/-! # What leaves the tiles as they are

An operation of the model that writes no tile keeps `State.tiles`. Each has a lemma `<operation>_tiles`, tagged `simp`, so that the frame of
a composed operation is one simplification; a command outcome is spoken of by `TilesKept`. Where the equation holds by unfolding, its proof
is written `(rfl)` and not `rfl`: simplification then uses it as a rewrite rule with a proof, which it can do under the binders of
`State.foldl_tiles` and which the kernel need not unfold again. -/

section
set_option Elab.async false
namespace Sys2Proof.Machine

/-! ## Outcomes, branches and folds -/

/-- Where command outcome `o` is a next state, its tiles are those of `s`. -/
def TilesKept (s : State) (o : Out) : Prop := ∀ s', o = .next s' → s'.tiles = s.tiles

section
variable {s : State}

@[simp] theorem tilesKept_next {s' : State} : TilesKept s (.next s') ↔ s'.tiles = s.tiles :=
  ⟨fun h => h s' rfl, fun h _ e => by cases e; exact h⟩
@[simp] theorem tilesKept_fault {r : Fault} : TilesKept s (.fault r) := by rintro _ ⟨⟩
@[simp] theorem tilesKept_ite {c : Prop} [Decidable c] {a b : Out} :
    TilesKept s (if c then a else b) ↔ (c → TilesKept s a) ∧ (¬c → TilesKept s b) := by
  split <;> simp_all
@[simp] theorem State.tiles_ite {c : Prop} [Decidable c] {a b : State} : (if c then a else b).tiles = if c then a.tiles else b.tiles :=
  apply_ite ..
@[simp] theorem State.foldl_tiles {α : Type} {s : State} {f : State → α → State} {l : List α} (hf : ∀ s x, (f s x).tiles = s.tiles) :
    (l.foldl f s).tiles = s.tiles :=
  List.foldlRecOn (motive := fun u => u.tiles = s.tiles) l f rfl fun u hu x _ => (hf u x).trans hu
@[simp] theorem State.foldl_fst_tiles {α β : Type} {p : State × β} {f : State × β → α → State × β} {l : List α}
    (hf : ∀ p x, (f p x).1.tiles = p.1.tiles) : (l.foldl f p).1.tiles = p.1.tiles :=
  List.foldlRecOn (motive := fun q => q.1.tiles = p.1.tiles) l f rfl fun q hq x _ => (hf q x).trans hq

/-! ## Memory and the host's copies -/

@[simp] theorem State.sendSnoops_tiles {ls} : (s.sendSnoops ls).tiles = s.tiles := (rfl)
@[simp] theorem State.putH_tiles {a bs} : (s.putH a bs).tiles = s.tiles := by simp [State.putH]
@[simp] theorem State.putLate_tiles : s.putLate.tiles = s.tiles := by simp [State.putLate]

/-! ## Contexts and host commands -/

@[simp] theorem State.modCtx_tiles {c f} : (s.modCtx c f).tiles = s.tiles := (rfl)
@[simp] theorem State.unqueue_tiles {c id} : (s.unqueue c id).tiles = s.tiles := (rfl)
@[simp] theorem State.leave_tiles {id} : (s.leave id).tiles = s.tiles := (rfl)
@[simp] theorem State.touch_tiles {c} : (s.touch c).tiles = s.tiles := (rfl)
@[simp] theorem State.complete_tiles {id status result} : (s.complete id status result).tiles = s.tiles := by
  unfold State.complete
  split <;> simp
@[simp] theorem State.postEvicted_tiles {owner obj newBase cause} : (s.postEvicted owner obj newBase cause).tiles = s.tiles := (rfl)
@[simp] theorem State.signalVec_tiles {n} : (s.signalVec n).tiles = s.tiles := by simp [State.signalVec]
@[simp] theorem State.errVector_tiles : s.errVector.tiles = s.tiles := by simp [State.errVector]
@[simp] theorem State.writeSeq_tiles {x slot} : (s.writeSeq x slot).tiles = s.tiles := by simp [State.writeSeq]
@[simp] theorem State.writeScb_tiles {x isOpen} : (s.writeScb x isOpen).tiles = s.tiles := by simp [State.writeScb]
@[simp] theorem State.clearRunning_tiles {tcb} : (s.clearRunning tcb).tiles = s.tiles := by simp [State.clearRunning]

/-! ## Tiles, logs and faults -/

@[simp] theorem State.writeEntry_tiles {g} : (s.writeEntry g).tiles = s.tiles := by simp [State.writeEntry]
@[simp] theorem State.refuse_tiles {b cause detail} : (s.refuse b cause detail).tiles = s.tiles := by simp [State.refuse]
@[simp] theorem State.endGroups_tiles : s.endGroups.tiles = s.tiles := by simp [State.endGroups]
@[simp] theorem State.endRuns_tiles : s.endRuns.tiles = s.tiles := by
  unfold State.endRuns
  refine (State.foldl_tiles fun _ _ => ?_).trans ?_
  · split <;> simp
  · split <;> simp
@[simp] theorem State.endJobs_tiles {code} : (s.endJobs code).tiles = s.tiles := by simp [State.endJobs]

/-! ## Memory transactions -/

@[simp] theorem State.setTag_tiles {blk t} : (s.setTag blk t).tiles = s.tiles := by
  unfold State.setTag
  rw [State.tiles_ite, State.modMem_tiles, State.modMem_tiles, ite_self]
@[simp] theorem State.poisonTag_tiles {blk} : (s.poisonTag blk).tiles = s.tiles := by simp [State.poisonTag]
@[simp] theorem State.pumpUio_tiles : s.pumpUio.tiles = s.tiles := by simp [State.pumpUio]
@[simp] theorem State.beginOp_tiles {sl o} : (s.beginOp sl o).tiles = s.tiles := (rfl)
@[simp] theorem State.beginOps_tiles {sl} : (s.beginOps sl).tiles = s.tiles := by simp [State.beginOps]
@[simp] theorem State.startDown_tiles {sl a} : (s.startDown sl a).tiles = s.tiles := by simp [State.startDown]
@[simp] theorem State.cachePut_tiles {sl a dirty mru} : (s.cachePut sl a dirty mru).tiles = s.tiles := by
  dsimp only [State.cachePut]
  split <;> simp
@[simp] theorem State.cacheWrite_tiles {a pol} : (s.cacheWrite a pol).tiles = s.tiles := by simp [State.cacheWrite]
@[simp] theorem State.endOp_tiles {sl o} : (s.endOp sl o).tiles = s.tiles := by simp [State.endOp]
@[simp] theorem State.memErr_tiles {sl k loc e} : (s.memErr sl k loc e).tiles = s.tiles := by unfold State.memErr; split <;> simp
@[simp] theorem State.lineErrs_tiles {sl k loc a errs} : (s.lineErrs sl k loc a errs).tiles = s.tiles := by simp [State.lineErrs]
@[simp] theorem State.poisonBlk_tiles {sl blk took idx} : (s.poisonBlk sl blk took idx).tiles = s.tiles := (rfl)
@[simp] theorem State.fetchErrs_tiles {sl o errs tagUe} : (s.fetchErrs sl o errs tagUe).tiles = s.tiles := by
  unfold State.fetchErrs
  extract_lets
  split
  extract_lets s1 _ s2 s3 _ _ s4
  have h1 : s1.tiles = s.tiles := State.foldl_tiles fun _ _ => by split <;> simp
  have h3 : s3.tiles = s.tiles := by simp [s3, s2, h1]
  have h4 : s4.tiles = s.tiles := by simp [s4, h3]
  simp [h4]
@[simp] theorem State.tierErrs_tiles {rs errs} : (s.tierErrs rs errs).tiles = s.tiles := by
  unfold State.tierErrs
  refine State.foldl_tiles fun _ _ => ?_
  dsimp only
  split
  · rfl
  · split <;> simp
@[simp] theorem State.withSnoops_tiles {rd wr k} (hk : ∀ s, (k s).tiles = s.tiles) : (s.withSnoops rd wr k).tiles = s.tiles := by
  unfold State.withSnoops
  (repeat' split) <;> simp [*]

/-! ## Opver links -/

@[simp] theorem State.modOport_tiles {p f} : (s.modOport p f).tiles = s.tiles := by simp [State.modOport]
@[simp] theorem State.sendCtrl_tiles {p m} : (s.sendCtrl p m).tiles = s.tiles := by simp [State.sendCtrl]

/-! ## The network -/

@[simp] theorem State.inject_tiles {t fl} : (s.inject t fl).tiles = s.tiles := (rfl)
@[simp] theorem State.injectAll_tiles {t fls} : (s.injectAll t fls).tiles = s.tiles := by simp [State.injectAll]
@[simp] theorem State.injectEdge_tiles {r sd fl} : (s.injectEdge r sd fl).tiles = s.tiles := (rfl)
@[simp] theorem State.countTaken_tiles {r i} : (s.countTaken r i).tiles = s.tiles := (rfl)
@[simp] theorem State.countSent_tiles {r o n} : (s.countSent r o n).tiles = s.tiles := (rfl)

/-! ## The gallery: exchanges and flits -/

@[simp] theorem State.freeSlot_tiles {r inp vc} : (s.freeSlot r inp vc).tiles = s.tiles := by simp [State.freeSlot]
@[simp] theorem State.flitCe_tiles {errs} : (s.flitCe errs).tiles = s.tiles := (rfl)
@[simp] theorem State.checkOps_tiles {l} : (s.checkOps l).1.tiles = s.tiles := by
  induction l generalizing s with
  | nil => rfl
  | cons f l ih => exact ih.trans State.flitCe_tiles
@[simp] theorem State.ageHead_tiles {r sd} : (s.ageHead r sd).tiles = s.tiles := by unfold State.ageHead; split <;> simp
@[simp] theorem State.slotGone_tiles {r o served} : (s.slotGone r o served).tiles = s.tiles := by simp [State.slotGone]

/-! ## Update blocks -/

@[simp] theorem State.updWrite_tiles {a req src ins} : (s.updWrite a req src ins).tiles = s.tiles := by simp [State.updWrite]
@[simp] theorem State.imageWrite_tiles {a req src ins} : (s.imageWrite a req src ins).tiles = s.tiles := by simp [State.imageWrite]
@[simp] theorem State.unmapped_tiles {a req} : (s.unmapped a req).tiles = s.tiles := by simp [State.unmapped]
@[simp] theorem State.pushPacket_tiles {p} : (s.pushPacket p).tiles = s.tiles := (rfl)
@[simp] theorem State.lineWrite_tiles {a ws carries pol upd req src ins} :
    (s.lineWrite a ws carries pol upd req src ins).tiles = s.tiles := by
  unfold State.lineWrite
  (repeat' split) <;> simp
@[simp] theorem State.polWords_tiles {pol req src ins n a ws} : (s.polWords pol req src ins n a ws).tiles = s.tiles := by
  induction n generalizing s a ws with
  | zero => rfl
  | succ n ih =>
    cases ws with
    | nil => rfl
    | cons w ws => exact ih.trans State.lineWrite_tiles
@[simp] theorem State.svcWords_tiles {req src ins n a ws} : (s.svcWords req src ins n a ws).tiles = s.tiles := by simp [State.svcWords]

/-! ## Memory commands -/

@[simp] theorem State.sendFrom_tiles {sl fs} : (s.sendFrom sl fs).tiles = s.tiles := by simp [State.sendFrom]
@[simp] theorem State.respond_tiles {sl r chit ws} : (s.respond sl r chit ws).tiles = s.tiles := (rfl)
@[simp] theorem State.accepted_tiles {sl r} : (s.accepted sl r).tiles = s.tiles := (rfl)
@[simp] theorem State.countHit_tiles : s.countHit.tiles = s.tiles := (rfl)
@[simp] theorem State.countMiss_tiles : s.countMiss.tiles = s.tiles := (rfl)
@[simp] theorem State.countDefer_tiles {die n} : (s.countDefer die n).tiles = s.tiles := by simp [State.countDefer]
@[simp] theorem State.nearLan_tiles {sl die} : (s.nearLan sl die).tiles = s.tiles := (rfl)
@[simp] theorem State.askStack_tiles {sl r} : (s.askStack sl r).tiles = s.tiles := by simp [State.askStack]
@[simp] theorem State.startFetch_tiles {sl r pol} : (s.startFetch sl r pol).tiles = s.tiles := by simp [State.startFetch]
@[simp] theorem State.takeRead_tiles {sl errs r} : (s.takeRead sl errs r).tiles = s.tiles := by
  dsimp only [State.takeRead]
  (repeat' split) <;> simp
@[simp] theorem execTierReadResponse_tiles {sl errs lmark} : TilesKept s (execTierReadResponse sl errs lmark s) := by
  dsimp only [execTierReadResponse]
  split <;> simp
@[simp] theorem execBlockFetchComplete_tiles {sl errs tagUe} : TilesKept s (execBlockFetchComplete sl errs tagUe s) := by
  unfold execBlockFetchComplete
  split <;> simp
@[simp] theorem State.writeUnits_tiles {sl o} : (s.writeUnits sl o).tiles = s.tiles := by simp [State.writeUnits]
@[simp] theorem State.endDown_tiles {sl o} : (s.endDown sl o).tiles = s.tiles := by simp [State.endDown]
@[simp] theorem execBlockWriteDownComplete_tiles {sl errs tagUe} : TilesKept s (execBlockWriteDownComplete sl errs tagUe s) := by
  unfold execBlockWriteDownComplete
  split <;> simp
@[simp] theorem execPatrolScrubRead_tiles {a ecc} : TilesKept s (execPatrolScrubRead a ecc s) := by
  unfold execPatrolScrubRead
  (repeat' split) <;> simp
@[simp] theorem State.uioEnd_tiles {sl n fail} : (s.uioEnd sl n fail).tiles = s.tiles := by
  dsimp only [State.uioEnd]
  (repeat' split) <;> simp

/-! ## Stream transfers -/

@[simp] theorem State.dropLine_tiles {t tag} : (s.dropLine t tag).tiles = s.tiles := (rfl)

/-! ## The grotto tier -/

@[simp] theorem State.retag_tiles {blk} : (s.retag blk).tiles = s.tiles := by simp [State.retag]
@[simp] theorem State.updLate_tiles {st a} : (s.updLate st a).tiles = s.tiles := by simp [State.updLate]
@[simp] theorem State.setNf_tiles {st b} : (s.setNf st b).tiles = s.tiles := by simp [State.setNf]
@[simp] theorem execUpdatePacketArrival_tiles {stack errs} : TilesKept s (execUpdatePacketArrival stack errs s) := by
  dsimp only [execUpdatePacketArrival]
  (repeat' split) <;> simp
@[simp] theorem State.putInlet_tiles {k} : (s.putInlet k).tiles = s.tiles := by unfold State.putInlet; split <;> simp
@[simp] theorem execHealthInletWrite_tiles {stack} : TilesKept s (execHealthInletWrite stack s) := by
  dsimp only [execHealthInletWrite]
  (repeat' split) <;> simp
@[simp] theorem State.beginStep_tiles {t} : (s.beginStep t).tiles = s.tiles := by simp [State.beginStep]
@[simp] theorem State.judge_tiles {t finite} : (s.judge t finite).tiles = s.tiles := by simp [State.judge]
@[simp] theorem State.putCopy_tiles {g b v ws} : (s.putCopy g b v ws).tiles = s.tiles := by simp [State.putCopy]
@[simp] theorem State.doBlock_tiles {g b r} : (s.doBlock g b r).tiles = s.tiles := by simp [State.doBlock]
@[simp] theorem State.tryBlock_tiles {applied group blk errs} : (s.tryBlock applied group blk errs).tiles = s.tiles := by
  dsimp only [State.tryBlock]
  (repeat' split) <;> simp
@[simp] theorem State.appendHealth_tiles {rec} : (s.appendHealth rec).tiles = s.tiles := by simp [State.appendHealth]
@[simp] theorem State.healthRecords_tiles {t} : (s.healthRecords t).tiles = s.tiles := by simp [State.healthRecords]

Work request: The answer must be all the lines above that hold the word "generalizing".

Answer to this task:
  induction l generalizing s with
  induction n generalizing s a ws with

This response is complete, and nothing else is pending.